Repeat precisely the span of lines below that opens with the line containing "wrote : List Nat := []" and closes with the line containing "its own kind", both included.

(Saved entries)
● ● ● ●

-- ==== Sys2Proof/Decode.lean ====
section
/-! DEFINITION. The encoding of instruction words: `decode`, total on any words, refusing by name; `encode`, from the same
tables; and what Tables 1.3, 3.7 and 20.3 give each opcode (operand uses, pipe, latency class, availability). -/

namespace Sys2Proof

/-- Bits [lo+w-1 : lo] of a number. -/
def fld (n lo w : Nat) : Nat := n / 2 ^ lo % 2 ^ w

/-- The operand code of Table 3.2. -/
def Opnd.code : Opnd → Nat
  | .g n => n.val
  | .o n => 0x70 + n.val
  | .l n => 0x78 + n.val
  | .zr => 0x7C
  | .lit => 0x7D
  | .bad hi => 0x7E + bit hi

/-- The operand that a 7-bit code names (Table 3.2). -/
def Opnd.ofCode (n : Nat) : Opnd :=
  if n < 0x70 then .g (Fin.ofNat 112 n)
  else if n < 0x78 then .o (Fin.ofNat 8 (n - 0x70))
  else if n < 0x7C then .l (Fin.ofNat 4 (n - 0x78))
  else if n == 0x7C then .zr
  else if n == 0x7D then .lit
  else .bad (n == 0x7F)

/-- The chain bit and the stall count in place (Table 3.1). -/
def hd (h : Hdr) : Nat := bit h.c * 0x80000000 + h.s.toNat * 0x20000000

/-- A word from its opcode and its D, A and B fields (Table 3.3); a wider field stands in the place of B. -/
def word3 (h : Hdr) (op d a b : Nat) : Nat := hd h + op * 0x200000 + d * 0x4000 + a * 0x80 + b
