/-- The anchor die's registers (Tables 14.x, 19.9, 20.1, 24.1, 25.1 and 26.5). -/
structure Anchor where
  frtab   : Dword := 0
  frwt    : Tab Nat := []
  frlost  : Nat := 0
  injtag  : Option (BitVec 42) := none
  part    : Tab Dword := []
  resize  : Tab Dword := []
  gptab   : Dword := 0
  preempt : BitVec 18 := 0
  preBusy : Bool := false
  quadsvc : BitVec 17 := 0
  ceown   : Tab Dword := []
  ceNext  : Tab Dword := []
  slsel   : Dword := 0
  waymask : Tab (BitVec 16) := []
  share   : Tab (BitVec 6) := []
  blkmove : Dword := 0
  blkBusy : Bool := false
  blkStat : Nat := 0
  blkDone : Nat := 0
  svpool  : Tab Dword := []
  enqsel  : Dword := 0
  enqval  : Dword := 0
  trsel   : Dword := 0
  eccsel  : Dword := 0
  eccCnt  : Tab (Nat × Nat) := []
  rascfg  : Dword := 0
  rasstat : BitVec 7 := 0
  cksel   : Dword := 0
  ckLast  : Tab (Nat × Nat) := []
  ckirq   : Dword := 0
  ckarea  : Tab Dword := []
  ckpool  : Tab Dword := []
  thrcfg  : Dword := 0x00690000
  sevsel  : Dword := 0
  sevsrc  : Tab Nat := []
  sevcnt  : Tab Nat := []
  pciecfg : Tab Dword := []
  pkgnum  : BitVec 15 := 0
  spdmBuf : Option Nat := none
  spdmHeld : Option SpdmReq := none
  deriving DecidableEq, Repr

/-- What the words of one chain share (R70, R79): the word index of its first word, the registers, predicates and FPC as they
stood before it, the register codes (128 + p for a predicate) that its earlier words wrote, the flags that they raised (R96), the first trap raised so
far with its order in Table 3.5, its value, the word index of the word that raised it and whether a control
transfer raised it at its target, whether a word of the chain was not ready, whether its transfer waits for the words of its target's packet (R77),
whether the word runs alone to raise its trap, and the system register writes that take effect after the chain (R207). -/
structure ChainCtx where
  first : Word
  regs  : Tab Word
  preds : Byte
  fpc   : Word
  wrote : List Nat := []
  raised : BitVec 5 := 0
  trap  : Option (Nat × Trap × Dword × Word × Bool) := none
  held  : Bool := false
  parked : Bool := false
  solo  : Bool := false
  sys   : List (Nat × Word) := []
  deriving DecidableEq, Repr

/-- Whose turn it is: a step of an agent; a thread, which issues its next chain after `delay` more clocks of its own kind
(the picker's delays, R72), or for a SIMT thread its core's picker, which makes its choice; the bundle that a picker has chosen (R237),
with the order of its accesses; a later thread of that bundle, with its lane, launch and word index; a thread whose next plain global
access reaches memory later than it issues (R264); an ST.D of the current thread to a device address, which takes effect (R125); or a SIMT
thread whose next word is not fetched yet, and its arrival (R240). -/
inductive Turn where
  | event (e : Instr)
  | thread (t : ThreadId) (delay : Nat)
  | bundle (core : Nat) (order : List Nat) (l : List ThreadId)
  | member (core lane launch : Nat) (w : Word) (t : ThreadId)
  | late (t : ThreadId)
  | store (pa : Nat) (v : Dword)
  | unfetched (t : ThreadId)
  | fetched (t : ThreadId)
  deriving DecidableEq, Repr

/-- The reasons a step can stop with a fault. -/
inductive Fault where
  /-- Raised by `step` when the turn names a SIMT thread that is not resident, or a host core above 95: no such unit
  exists (R1, R228). Safe: the machine stops where no hardware thread would run. -/
  | noSuchThread
  deriving DecidableEq, Repr

/-- The reasons a step can be refused. -/
inductive Refusal where
  /-- Raised by an arm of `exec` whose instruction has no meaning yet. Safe: nothing runs. -/
  | notModelled (mnemonic : String)
  deriving DecidableEq, Repr

/-- The state of the module. -/
structure State where
  /-- The thread that the next word of a program issues from, and its state; every other thread is in `threads`. -/
  cur     : ThreadId := .host 0
  th      : Thread := {}
  threads : List (ThreadId × Thread) := []
  /-- The turns of agents and threads to come; with none, the current thread goes on (assumption 3). -/
  agenda  : List Turn := []
  /-- Time since module reset in ticks of `Config`, the counter of the free values, and numbers given out. -/
  time    : Nat := 0
  fresh   : Nat := 0
  serial  : Nat := 1
  keysMade : Nat := 0
  chain   : Option ChainCtx := none
  hosts   : Tab HostCore := []
  teams   : Tab Team := []
  launches : Tab Launch := []
  walkers : List Walker := []
  /-- Command processors by lead slice: queues by number (256 x slice + q), paused (R350), stopped (R349). -/
  queues  : Tab SimtQ := []
  paused  : List Nat := []
  /-- The weighted cycle of the command processors (R348), by 16 x lead slice + PRI for starts and 8 more for placements: the enclave whose
  turn it is, and how many entries it has left. -/
  turns   : Tab (Nat × Nat) := []
  /-- Memory: plaintext bytes by physical address; an unlisted byte reads 0 (assumption 5). -/
  mem     : List Host.Cell := []
  lines   : List Line := []
  clines  : List Line := []
  ilines  : List Line := []
  l2      : List L2Line := []
  tlb     : List Tlb := []
  pots    : Tab Pot := []
  ctrs    : Tab Ctr := []
  nodes1  : Tab Ctr := []
  nodes2  : Tab Ctr := []
  roots   : Tab Nat := []
  /-- Crypto lines (PA / 64) whose stored tag does not verify (R367, R375). -/
  badTags : List Nat := []
  /-- Lines (PA / 64) of the reserved regions whose stored tag does not verify under the module integrity key (R354, R370). -/
  badMeta : List Nat := []
  /-- The sweeps that run, by frame (R372). -/
  sweeps  : Tab Sweep := []
  homeSig : Tab Sigs := []
  slots   : Tab KeySlot := [(0, { loaded := true })]
  gkeys   : List Nat := []
  encls   : Tab Encl := []
  meters  : Tab Meter := []
  evcnt   : Tab Nat := []
  cores   : Tab Core := []
  quads   : Tab Quad := []
  ops     : Tab MxOp := []
  drains  : List Drain := []
  moves   : List Move := []
  /-- The threads whose requests the stopped enclave controller holds, in order of arrival (R418). -/
  ctlQ    : List ThreadId := []
  log     : List LogEntry := []
  holds   : List Hold := []
  atomQ   : List AtomReq := []
  records : List Queued := []
  outst   : List Outst := []
  ringSeq : Tab Nat := []
  /-- The ring that the fault unit serves in its round, and the records it may still receive there (R322). -/
  ringNow : Option (Nat × Nat) := none
  /-- The channel that each copy engine served last (R295). -/
  ceLast  : Tab Nat := []
  /-- Frames in SCRUB, with the destroyed enclave that each belonged to, or 0 (R219). -/
  scrubs  : List (Nat × Nat) := []
  pins    : Tab Nat := []
  reg     : Anchor := {}
  trips   : Tab Trip := []
  tandem  : Tandem := {}
  retired : List Nat := []
  power   : Tab Power := []
  sessions : List Session := []
  spdmOut : List SpdmOut := []
  booted  : Bool := true
  lmsTop  : Nat := 1
  lmsLeft : Nat := 1024
  links   : Tab Link := []
  tdis    : Tab Tdi := []
  dmas    : List Dma := []
  /-- Checkpoint and restore requests in the order they came (R432), and what the checkpoints formed here hold. -/
  ckJobs  : List CkJob := []
  sealed  : List CkImage := []
  deriving DecidableEq, Repr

● ● ● ●

■ **ANSWER FOR THIS EXERCISE**
  wrote : List Nat := []
  raised : BitVec 5 := 0
  trap  : Option (Nat × Trap × Dword × Word × Bool) := none
  held  : Bool := false
  parked : Bool := false
  solo  : Bool := false
  sys   : List (Nat × Word) := []
  deriving DecidableEq, Repr

/-- Whose turn it is: a step of an agent; a thread, which issues its next chain after `delay` more clocks of its own kind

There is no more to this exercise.